Score: 11.379377511067732
License: http://creativecommons.org/licenses/by-nc-sa/4.0/
Abstract: Prior parameter-efficient fine-tuning (PEFT) algorithms reduce memory usage and computational costs of fine-tuning large neural network models by training only a few additional adapter parameters, rather than the entire model.
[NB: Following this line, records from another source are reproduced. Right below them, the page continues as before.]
/-! ## `setKey` -/

@[simp] theorem State.setKey_mem (k' : KeyIndex) (b : Bool) : (s.setKey k' b).mem = s.mem := rfl
@[simp] theorem State.setKey_V (k' : KeyIndex) (b : Bool) : (s.setKey k' b).V = s.V := rfl
@[simp] theorem State.setKey_pc (k' : KeyIndex) (b : Bool) : (s.setKey k' b).pc = s.pc := rfl
@[simp] theorem State.setKey_I (k' : KeyIndex) (b : Bool) : (s.setKey k' b).I = s.I := rfl
@[simp] theorem State.setKey_stack (k' : KeyIndex) (b : Bool) : (s.setKey k' b).stack = s.stack := rfl
@[simp] theorem State.setKey_sp (k' : KeyIndex) (b : Bool) : (s.setKey k' b).sp = s.sp := rfl
@[simp] theorem State.setKey_DT (k' : KeyIndex) (b : Bool) : (s.setKey k' b).DT = s.DT := rfl
@[simp] theorem State.setKey_ST (k' : KeyIndex) (b : Bool) : (s.setKey k' b).ST = s.ST := rfl
@[simp] theorem State.setKey_disp (k' : KeyIndex) (b : Bool) : (s.setKey k' b).disp = s.disp := rfl
@[simp] theorem State.setKey_waitKey (k' : KeyIndex) (b : Bool) : (s.setKey k' b).waitKey = s.waitKey := rfl
@[simp] theorem State.setKey_waitReg (k' : KeyIndex) (b : Bool) : (s.setKey k' b).waitReg = s.waitReg := rfl
@[simp] theorem State.setKey_draws (k' : KeyIndex) (b : Bool) : (s.setKey k' b).draws = s.draws := rfl
@[simp] theorem State.setKey_host (k' : KeyIndex) (b : Bool) : (s.setKey k' b).host = s.host := rfl
@[simp] theorem State.setKey_reg (k' : KeyIndex) (b : Bool) (r : Reg) : (s.setKey k' b).reg r = s.reg r := rfl
@[simp] theorem State.setKey_slot (k' : KeyIndex) (b : Bool) (k : Fin 16) : (s.setKey k' b).slot k = s.slot k := rfl
@[simp] theorem State.setKey_pixel (k' : KeyIndex) (b : Bool) (row : Fin 32) (col : Fin 64) : (s.setKey k' b).pixel row col = s.pixel row col := rfl

/-! ## `setWait` -/

@[simp] theorem State.setWait_mem (x : Reg) : (s.setWait x).mem = s.mem := rfl
@[simp] theorem State.setWait_V (x : Reg) : (s.setWait x).V = s.V := rfl
@[simp] theorem State.setWait_pc (x : Reg) : (s.setWait x).pc = s.pc := rfl
@[simp] theorem State.setWait_I (x : Reg) : (s.setWait x).I = s.I := rfl
@[simp] theorem State.setWait_stack (x : Reg) : (s.setWait x).stack = s.stack := rfl
@[simp] theorem State.setWait_sp (x : Reg) : (s.setWait x).sp = s.sp := rfl
@[simp] theorem State.setWait_DT (x : Reg) : (s.setWait x).DT = s.DT := rfl
@[simp] theorem State.setWait_ST (x : Reg) : (s.setWait x).ST = s.ST := rfl
@[simp] theorem State.setWait_disp (x : Reg) : (s.setWait x).disp = s.disp := rfl
@[simp] theorem State.setWait_keys (x : Reg) : (s.setWait x).keys = s.keys := rfl
@[simp] theorem State.setWait_waitKey (x : Reg) : (s.setWait x).waitKey = true := rfl
@[simp] theorem State.setWait_waitReg (x : Reg) : (s.setWait x).waitReg = x := rfl
@[simp] theorem State.setWait_draws (x : Reg) : (s.setWait x).draws = s.draws := rfl
@[simp] theorem State.setWait_host (x : Reg) : (s.setWait x).host = s.host := rfl
@[simp] theorem State.setWait_reg (x : Reg) (r : Reg) : (s.setWait x).reg r = s.reg r := rfl
@[simp] theorem State.setWait_slot (x : Reg) (k : Fin 16) : (s.setWait x).slot k = s.slot k := rfl
@[simp] theorem State.setWait_pixel (x : Reg) (row : Fin 32) (col : Fin 64) : (s.setWait x).pixel row col = s.pixel row col := rfl
@[simp] theorem State.setWait_keyDown (x : Reg) (k : KeyIndex) : (s.setWait x).keyDown k = s.keyDown k := rfl

/-! ## `clearWait` -/

@[simp] theorem State.clearWait_mem : (s.clearWait).mem = s.mem := rfl
@[simp] theorem State.clearWait_V : (s.clearWait).V = s.V := rfl
@[simp] theorem State.clearWait_pc : (s.clearWait).pc = s.pc := rfl
@[simp] theorem State.clearWait_I : (s.clearWait).I = s.I := rfl
@[simp] theorem State.clearWait_stack : (s.clearWait).stack = s.stack := rfl
@[simp] theorem State.clearWait_sp : (s.clearWait).sp = s.sp := rfl
@[simp] theorem State.clearWait_DT : (s.clearWait).DT = s.DT := rfl
@[simp] theorem State.clearWait_ST : (s.clearWait).ST = s.ST := rfl
@[simp] theorem State.clearWait_disp : (s.clearWait).disp = s.disp := rfl
@[simp] theorem State.clearWait_keys : (s.clearWait).keys = s.keys := rfl
@[simp] theorem State.clearWait_waitKey : (s.clearWait).waitKey = false := rfl
@[simp] theorem State.clearWait_waitReg : (s.clearWait).waitReg = s.waitReg := rfl
@[simp] theorem State.clearWait_draws : (s.clearWait).draws = s.draws := rfl
@[simp] theorem State.clearWait_host : (s.clearWait).host = s.host := rfl
@[simp] theorem State.clearWait_reg (r : Reg) : (s.clearWait).reg r = s.reg r := rfl
@[simp] theorem State.clearWait_slot (k : Fin 16) : (s.clearWait).slot k = s.slot k := rfl
@[simp] theorem State.clearWait_pixel (row : Fin 32) (col : Fin 64) : (s.clearWait).pixel row col = s.pixel row col := rfl
@[simp] theorem State.clearWait_keyDown (k : KeyIndex) : (s.clearWait).keyDown k = s.keyDown k := rfl

/-! ## `takeDraw` -/

@[simp] theorem State.takeDraw_mem : (s.takeDraw).mem = s.mem := rfl
@[simp] theorem State.takeDraw_V : (s.takeDraw).V = s.V := rfl
@[simp] theorem State.takeDraw_pc : (s.takeDraw).pc = s.pc := rfl
@[simp] theorem State.takeDraw_I : (s.takeDraw).I = s.I := rfl
@[simp] theorem State.takeDraw_stack : (s.takeDraw).stack = s.stack := rfl
@[simp] theorem State.takeDraw_sp : (s.takeDraw).sp = s.sp := rfl
@[simp] theorem State.takeDraw_DT : (s.takeDraw).DT = s.DT := rfl
@[simp] theorem State.takeDraw_ST : (s.takeDraw).ST = s.ST := rfl
@[simp] theorem State.takeDraw_disp : (s.takeDraw).disp = s.disp := rfl
@[simp] theorem State.takeDraw_keys : (s.takeDraw).keys = s.keys := rfl
@[simp] theorem State.takeDraw_waitKey : (s.takeDraw).waitKey = s.waitKey := rfl
@[simp] theorem State.takeDraw_waitReg : (s.takeDraw).waitReg = s.waitReg := rfl
@[simp] theorem State.takeDraw_draws : (s.takeDraw).draws = s.draws + 1 := rfl
@[simp] theorem State.takeDraw_host : (s.takeDraw).host = s.host := rfl
@[simp] theorem State.takeDraw_reg (r : Reg) : (s.takeDraw).reg r = s.reg r := rfl
@[simp] theorem State.takeDraw_slot (k : Fin 16) : (s.takeDraw).slot k = s.slot k := rfl
@[simp] theorem State.takeDraw_pixel (row : Fin 32) (col : Fin 64) : (s.takeDraw).pixel row col = s.pixel row col := rfl
@[simp] theorem State.takeDraw_keyDown (k : KeyIndex) : (s.takeDraw).keyDown k = s.keyDown k := rfl

/-! ## `setHost` -/

@[simp] theorem State.setHost_mem (h : HostAgent) : (s.setHost h).mem = s.mem := rfl
@[simp] theorem State.setHost_V (h : HostAgent) : (s.setHost h).V = s.V := rfl
@[simp] theorem State.setHost_pc (h : HostAgent) : (s.setHost h).pc = s.pc := rfl
@[simp] theorem State.setHost_I (h : HostAgent) : (s.setHost h).I = s.I := rfl
@[simp] theorem State.setHost_stack (h : HostAgent) : (s.setHost h).stack = s.stack := rfl
@[simp] theorem State.setHost_sp (h : HostAgent) : (s.setHost h).sp = s.sp := rfl
@[simp] theorem State.setHost_DT (h : HostAgent) : (s.setHost h).DT = s.DT := rfl
@[simp] theorem State.setHost_ST (h : HostAgent) : (s.setHost h).ST = s.ST := rfl
@[simp] theorem State.setHost_disp (h : HostAgent) : (s.setHost h).disp = s.disp := rfl
@[simp] theorem State.setHost_keys (h : HostAgent) : (s.setHost h).keys = s.keys := rfl
@[simp] theorem State.setHost_waitKey (h : HostAgent) : (s.setHost h).waitKey = s.waitKey := rfl
@[simp] theorem State.setHost_waitReg (h : HostAgent) : (s.setHost h).waitReg = s.waitReg := rfl
@[simp] theorem State.setHost_draws (h : HostAgent) : (s.setHost h).draws = s.draws := rfl
@[simp] theorem State.setHost_host (h : HostAgent) : (s.setHost h).host = h := rfl
@[simp] theorem State.setHost_reg (h : HostAgent) (r : Reg) : (s.setHost h).reg r = s.reg r := rfl
@[simp] theorem State.setHost_slot (h : HostAgent) (k : Fin 16) : (s.setHost h).slot k = s.slot k := rfl
@[simp] theorem State.setHost_pixel (h : HostAgent) (row : Fin 32) (col : Fin 64) : (s.setHost h).pixel row col = s.pixel row col := rfl
@[simp] theorem State.setHost_keyDown (h : HostAgent) (k : KeyIndex) : (s.setHost h).keyDown k = s.keyDown k := rfl

/-! ## `setReg` -/

@[simp] theorem State.setReg_mem (x : Reg) (b : Byte) : (s.setReg x b).mem = s.mem := rfl
@[simp] theorem State.setReg_pc (x : Reg) (b : Byte) : (s.setReg x b).pc = s.pc := rfl
@[simp] theorem State.setReg_I (x : Reg) (b : Byte) : (s.setReg x b).I = s.I := rfl
@[simp] theorem State.setReg_stack (x : Reg) (b : Byte) : (s.setReg x b).stack = s.stack := rfl
@[simp] theorem State.setReg_sp (x : Reg) (b : Byte) : (s.setReg x b).sp = s.sp := rfl
@[simp] theorem State.setReg_DT (x : Reg) (b : Byte) : (s.setReg x b).DT = s.DT := rfl
@[simp] theorem State.setReg_ST (x : Reg) (b : Byte) : (s.setReg x b).ST = s.ST := rfl
@[simp] theorem State.setReg_disp (x : Reg) (b : Byte) : (s.setReg x b).disp = s.disp := rfl
@[simp] theorem State.setReg_keys (x : Reg) (b : Byte) : (s.setReg x b).keys = s.keys := rfl
@[simp] theorem State.setReg_waitKey (x : Reg) (b : Byte) : (s.setReg x b).waitKey = s.waitKey := rfl
@[simp] theorem State.setReg_waitReg (x : Reg) (b : Byte) : (s.setReg x b).waitReg = s.waitReg := rfl
@[simp] theorem State.setReg_draws (x : Reg) (b : Byte) : (s.setReg x b).draws = s.draws := rfl
@[simp] theorem State.setReg_host (x : Reg) (b : Byte) : (s.setReg x b).host = s.host := rfl
@[simp] theorem State.setReg_slot (x : Reg) (b : Byte) (k : Fin 16) : (s.setReg x b).slot k = s.slot k := rfl
@[simp] theorem State.setReg_pixel (x : Reg) (b : Byte) (row : Fin 32) (col : Fin 64) : (s.setReg x b).pixel row col = s.pixel row col := rfl
@[simp] theorem State.setReg_keyDown (x : Reg) (b : Byte) (k : KeyIndex) : (s.setReg x b).keyDown k = s.keyDown k := rfl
However, the reduction in computational costs due to PEFT does not necessarily translate to a reduction in training time; although the computational costs of the adapter layers are much smaller than the pretrained layers, it is well known that those two types of layers are processed sequentially on GPUs, resulting in significant latency overhead. LoRA and its variants merge low-rank adapter matrices with pretrained weights during inference to avoid latency overhead, but during training, the pretrained weights remain frozen while the adapter matrices are continuously updated, preventing such merging. To mitigate this issue, we propose Partial Connection Adaptation (PaCA), which fine-tunes randomly selected partial connections within the pretrained weights instead of introducing adapter layers in the model. PaCA not only enhances training speed by eliminating the time overhead due to the sequential processing of the adapter and pretrained layers but also reduces activation memory since only partial activations, rather than full activations, need to be stored for gradient computation. Compared to LoRA, PaCA reduces training time by 22% and total memory usage by 16%, while maintaining comparable accuracy across various fine-tuning scenarios, such as fine-tuning on the MMLU dataset and instruction tuning on the Oasst1 dataset. PaCA can also be combined with quantization, enabling the fine-tuning of large models such as LLaMA3.1-70B. In addition, PaCA enables training with 23% longer sequence and improves throughput by 16% on both NVIDIA A100 GPU and INTEL Gaudi2 HPU compared to LoRA. The code is available at https://github.com/WooSunghyeon/paca.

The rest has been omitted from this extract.